(Collected data entries)

◆ ◆ ◆ ◆ ◆ ◆ ◆

-- ==== Sys2Proof/Machine/Sync.lean ====
section
/-!
DEFINITION. Barrier slots (R195 to R203), slot rings (R204 to R211) and `mwait` (R214): the objects in scratchpad, and the
SYN words that work on them as single-pass lane-port requests.
-/
namespace Sys2Proof.Machine

/-! ## Barrier objects (R196, R197) -/

/-- A barrier object's fields (R196). -/
structure Bar where
  phase  : Word
  amask  : Word
  expect : Nat
  xbytes : Nat
  lbytes : Nat
  spare  : Nat
deriving DecidableEq, Repr

def Bar.read (d0 d1 : DWord) : Bar :=
  ⟨highWord d0, lowWord d0, bits d1 63 58, bits d1 55 28, bits d1 27 0, bits d1 57 56⟩
def Bar.image (b : Bar) : List DWord :=
  [joinWords b.amask b.phase,
   BitVec.ofNat 64 (b.expect % 64 * 2 ^ 58 + b.spare % 4 * 2 ^ 56 + b.xbytes % 2 ^ 28 * 2 ^ 28 + b.lbytes % 2 ^ 28)]

/-- The barrier object of a slot. -/
def State.bar (s : State) (c : Crew) (d : BReg) : Bar := Bar.read (s.objDw c c.bind[d] 0) (s.objDw c c.bind[d] 1)
def State.putBar (s : State) (c : Crew) (d : BReg) (b : Bar) : State := s.putObj c c.bind[d] b.image

/-- The expected arrivals of a slot; 0 means CREW (R196). -/
def State.expected (s : State) (c : Crew) (b : Bar) : Nat :=
  if b.expect = 0 then (match s.slice? c.key.launch with | some l => l.crewSize | none => 0) else b.expect

/-- A saturating sum of 28 bits (R196). -/
def sat28 (a b : Nat) : Nat := min (a + b) (2 ^ 28 - 1)

/-- Makes eligible, at this tick, the parked records of a crew that wait with a wake kind on an object and argument. -/
def State.wakeOn (s : State) (c : CrewKey) (wake : BitVec 4) (object : BitVec 16) (arg : Word) : State :=
  (s.gangs.filter fun g => g.crewKey = c && g.parked && !g.wait && g.hd.wake = wake && g.hd.object = object && g.hd.arg = arg).foldl
    (fun s g => s.makeEligible g.key (tickOf s.now)) s

/-- The completion test of R197: the phase advances, the records parked on the old phase become eligible, and the
registered spawns are written in the order in which they came. -/
def State.barTest (s : State) (k : CrewKey) (d : BReg) : State :=
  match s.crew? k with
  | none => s
  | some c =>
    let b := s.bar c d
    if popcount b.amask = s.expected c b && b.xbytes ≤ b.lbytes then
      let s := s.putBar c d { b with phase := b.phase + 1, amask := 0, xbytes := 0, lbytes := 0 }
      let s := s.wakeOn k 3 (BitVec.ofNat 16 d.val) b.phase
      let (mine, rest) := c.regs.partition fun r => r.slot = d
      let s := s.putCrew { c with regs := rest }
      match s.slice? k.launch with
      | none => s
      | some l => mine.foldl (fun s r =>
          s.spawn (l.start c r.gang r.pc (some (b.phase + 1))) (BitVec.ofNat 16 d.val) (b.phase + 1)) s
    else s

/-- Counts bytes that a copy landed at a slot (R200, R224); the test of R197 follows once the arrivals of the clock are counted too
(R216). -/
def State.barLand (s : State) (k : CrewKey) (d : BReg) (n : Nat) : State :=
  match s.crew? k with
  | none => s
  | some c =>
    if c.holds c.bind[d] 16 then
      let b := s.bar c d
      (s.putBar c d { b with lbytes := sat28 b.lbytes n }).scheduleTask
        ⟨s.now, 4, .barTest, { EvArg.none with key := ⟨k.launch, k.crew, 0⟩, n := d.val }⟩
    else s

/-! ## Words on objects (R198, R206) -/

/-- The tick at which every earlier access of a gang is performed at scope crew; nothing while one of them is held (R198,
R328). -/
def State.crewFloor (s : State) (g : Gang) : Option Nat :=
  let own := s.reqs.filter fun r => r.of g.key && r.access
  if own.any fun r => match r.held with | some (.error, _) => !r.reads | some _ => true | none => false then none
  else some (own.foldl (fun n r => if r.held.isSome then n else max n (s.perfTick r .crew)) 0)

/-- An operation on an object, in the clock of its pass. -/
abbrev ObjOp := State → Gang → Crew → Pc → Pass

/-- A word on an object: its own checks at the probe, then one pass of the lane port in probe order, not before every
earlier access of the gang is performed where the word is a release; then the operation (R198, R206). -/
def objProbe (release : Bool) (pre : State → Gang → Crew → Option Trap) (op : ObjOp) : Probe := fun first _ s g pc =>
  match s.crew? g.crewKey with
  | none => .done s g
  | some c =>
    let k := g.core
    let floor := if release then s.crewFloor g else some 0
    let (q, qclk) := s.nextClock k
    match pre s g c, floor with
    | some t, _ => .trap t
    | none, none => .retry s g (q + 1) 0x11
    | none, some fl =>
      if first then
        let (s, f) := s.takeLane k qclk fl 1
        .pass s { g with probeAt := (q, qclk) } f 0x11
      else if s.now < fl then .retry s g (fl + 1) 0x11
      else match op s g c pc with
        | .done s g => .done (s.countPasses k 1) g
        | .left s => .left (s.countPasses k 1)
        | x => x

/-- A word on an object: its operand is read in its issue clock. -/
def runObj (w : WordSpec) (i : Instr) (a : Option SReg) (p : Probe) (s : State) : Host.Outcome State Fault Refusal :=
  runProbe w i (fun first f s' g pc =>
    p first f s' { g with opnd := match a with | some n => g.readS f (s.clock g.core) n | none => 0 } pc) s

/-- Trap 0x04 for a slot whose object lies outside the partition (R195). -/
def barOut (d : BReg) (_ : State) (_ : Gang) (c : Crew) : Option Trap :=
  if c.holds c.bind[d] 16 then none else some ⟨0x04, BitVec.ofNat 32 d.val⟩

/-- A barrier word's frame: a slot that the crew does not own raises trap 0x01 (R195). -/
def barSpec (w : Stall) (ext : Bool) (d : BReg) (reads writes : List RegRef) : WordSpec :=
  { stall := w, ext := ext, reads := reads, writes := writes
    illegal := fun s g => match s.crew? g.crewKey with | some c => c.bars ≤ d.val | none => true }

◆ ◆ ◆ ◆ ◆ ◆ ◆

== EXERCISE ==
The response should consist of the entries, retyped exactly and in full.

== TASK OUTPUT ==
-- ==== Sys2Proof/Machine/Sync.lean ====
section
/-!
DEFINITION. Barrier slots (R195 to R203), slot rings (R204 to R211) and `mwait` (R214): the objects in scratchpad, and the
SYN words that work on them as single-pass lane-port requests.
-/
namespace Sys2Proof.Machine

/-! ## Barrier objects (R196, R197) -/

/-- A barrier object's fields (R196). -/
structure Bar where
  phase  : Word
  amask  : Word
  expect : Nat
  xbytes : Nat
  lbytes : Nat
  spare  : Nat
deriving DecidableEq, Repr

def Bar.read (d0 d1 : DWord) : Bar :=
  ⟨highWord d0, lowWord d0, bits d1 63 58, bits d1 55 28, bits d1 27 0, bits d1 57 56⟩
def Bar.image (b : Bar) : List DWord :=
  [joinWords b.amask b.phase,
   BitVec.ofNat 64 (b.expect % 64 * 2 ^ 58 + b.spare % 4 * 2 ^ 56 + b.xbytes % 2 ^ 28 * 2 ^ 28 + b.lbytes % 2 ^ 28)]

/-- The barrier object of a slot. -/
def State.bar (s : State) (c : Crew) (d : BReg) : Bar := Bar.read (s.objDw c c.bind[d] 0) (s.objDw c c.bind[d] 1)
def State.putBar (s : State) (c : Crew) (d : BReg) (b : Bar) : State := s.putObj c c.bind[d] b.image

/-- The expected arrivals of a slot; 0 means CREW (R196). -/
def State.expected (s : State) (c : Crew) (b : Bar) : Nat :=
  if b.expect = 0 then (match s.slice? c.key.launch with | some l => l.crewSize | none => 0) else b.expect

/-- A saturating sum of 28 bits (R196). -/
def sat28 (a b : Nat) : Nat := min (a + b) (2 ^ 28 - 1)

/-- Makes eligible, at this tick, the parked records of a crew that wait with a wake kind on an object and argument. -/
def State.wakeOn (s : State) (c : CrewKey) (wake : BitVec 4) (object : BitVec 16) (arg : Word) : State :=
  (s.gangs.filter fun g => g.crewKey = c && g.parked && !g.wait && g.hd.wake = wake && g.hd.object = object && g.hd.arg = arg).foldl
    (fun s g => s.makeEligible g.key (tickOf s.now)) s

/-- The completion test of R197: the phase advances, the records parked on the old phase become eligible, and the
registered spawns are written in the order in which they came. -/
def State.barTest (s : State) (k : CrewKey) (d : BReg) : State :=
  match s.crew? k with
  | none => s
  | some c =>
    let b := s.bar c d
    if popcount b.amask = s.expected c b && b.xbytes ≤ b.lbytes then
      let s := s.putBar c d { b with phase := b.phase + 1, amask := 0, xbytes := 0, lbytes := 0 }
      let s := s.wakeOn k 3 (BitVec.ofNat 16 d.val) b.phase
      let (mine, rest) := c.regs.partition fun r => r.slot = d
      let s := s.putCrew { c with regs := rest }
      match s.slice? k.launch with
      | none => s
      | some l => mine.foldl (fun s r =>
          s.spawn (l.start c r.gang r.pc (some (b.phase + 1))) (BitVec.ofNat 16 d.val) (b.phase + 1)) s
    else s

/-- Counts bytes that a copy landed at a slot (R200, R224); the test of R197 follows once the arrivals of the clock are counted too
(R216). -/
def State.barLand (s : State) (k : CrewKey) (d : BReg) (n : Nat) : State :=
  match s.crew? k with
  | none => s
  | some c =>
    if c.holds c.bind[d] 16 then
      let b := s.bar c d
      (s.putBar c d { b with lbytes := sat28 b.lbytes n }).scheduleTask
        ⟨s.now, 4, .barTest, { EvArg.none with key := ⟨k.launch, k.crew, 0⟩, n := d.val }⟩
    else s

/-! ## Words on objects (R198, R206) -/

/-- The tick at which every earlier access of a gang is performed at scope crew; nothing while one of them is held (R198,
R328). -/
def State.crewFloor (s : State) (g : Gang) : Option Nat :=
  let own := s.reqs.filter fun r => r.of g.key && r.access
  if own.any fun r => match r.held with | some (.error, _) => !r.reads | some _ => true | none => false then none
  else some (own.foldl (fun n r => if r.held.isSome then n else max n (s.perfTick r .crew)) 0)

/-- An operation on an object, in the clock of its pass. -/
abbrev ObjOp := State → Gang → Crew → Pc → Pass

/-- A word on an object: its own checks at the probe, then one pass of the lane port in probe order, not before every
earlier access of the gang is performed where the word is a release; then the operation (R198, R206). -/
def objProbe (release : Bool) (pre : State → Gang → Crew → Option Trap) (op : ObjOp) : Probe := fun first _ s g pc =>
  match s.crew? g.crewKey with
  | none => .done s g
  | some c =>
    let k := g.core
    let floor := if release then s.crewFloor g else some 0
    let (q, qclk) := s.nextClock k
    match pre s g c, floor with
    | some t, _ => .trap t
    | none, none => .retry s g (q + 1) 0x11
    | none, some fl =>
      if first then
        let (s, f) := s.takeLane k qclk fl 1
        .pass s { g with probeAt := (q, qclk) } f 0x11
      else if s.now < fl then .retry s g (fl + 1) 0x11
      else match op s g c pc with
        | .done s g => .done (s.countPasses k 1) g
        | .left s => .left (s.countPasses k 1)
        | x => x

/-- A word on an object: its operand is read in its issue clock. -/
def runObj (w : WordSpec) (i : Instr) (a : Option SReg) (p : Probe) (s : State) : Host.Outcome State Fault Refusal :=
  runProbe w i (fun first f s' g pc =>
    p first f s' { g with opnd := match a with | some n => g.readS f (s.clock g.core) n | none => 0 } pc) s

/-- Trap 0x04 for a slot whose object lies outside the partition (R195). -/
def barOut (d : BReg) (_ : State) (_ : Gang) (c : Crew) : Option Trap :=
  if c.holds c.bind[d] 16 then none else some ⟨0x04, BitVec.ofNat 32 d.val⟩

/-- A barrier word's frame: a slot that the crew does not own raises trap 0x01 (R195). -/
def barSpec (w : Stall) (ext : Bool) (d : BReg) (reads writes : List RegRef) : WordSpec :=
  { stall := w, ext := ext, reads := reads, writes := writes
    illegal := fun s g => match s.crew? g.crewKey with | some c => c.bars ≤ d.val | none => true }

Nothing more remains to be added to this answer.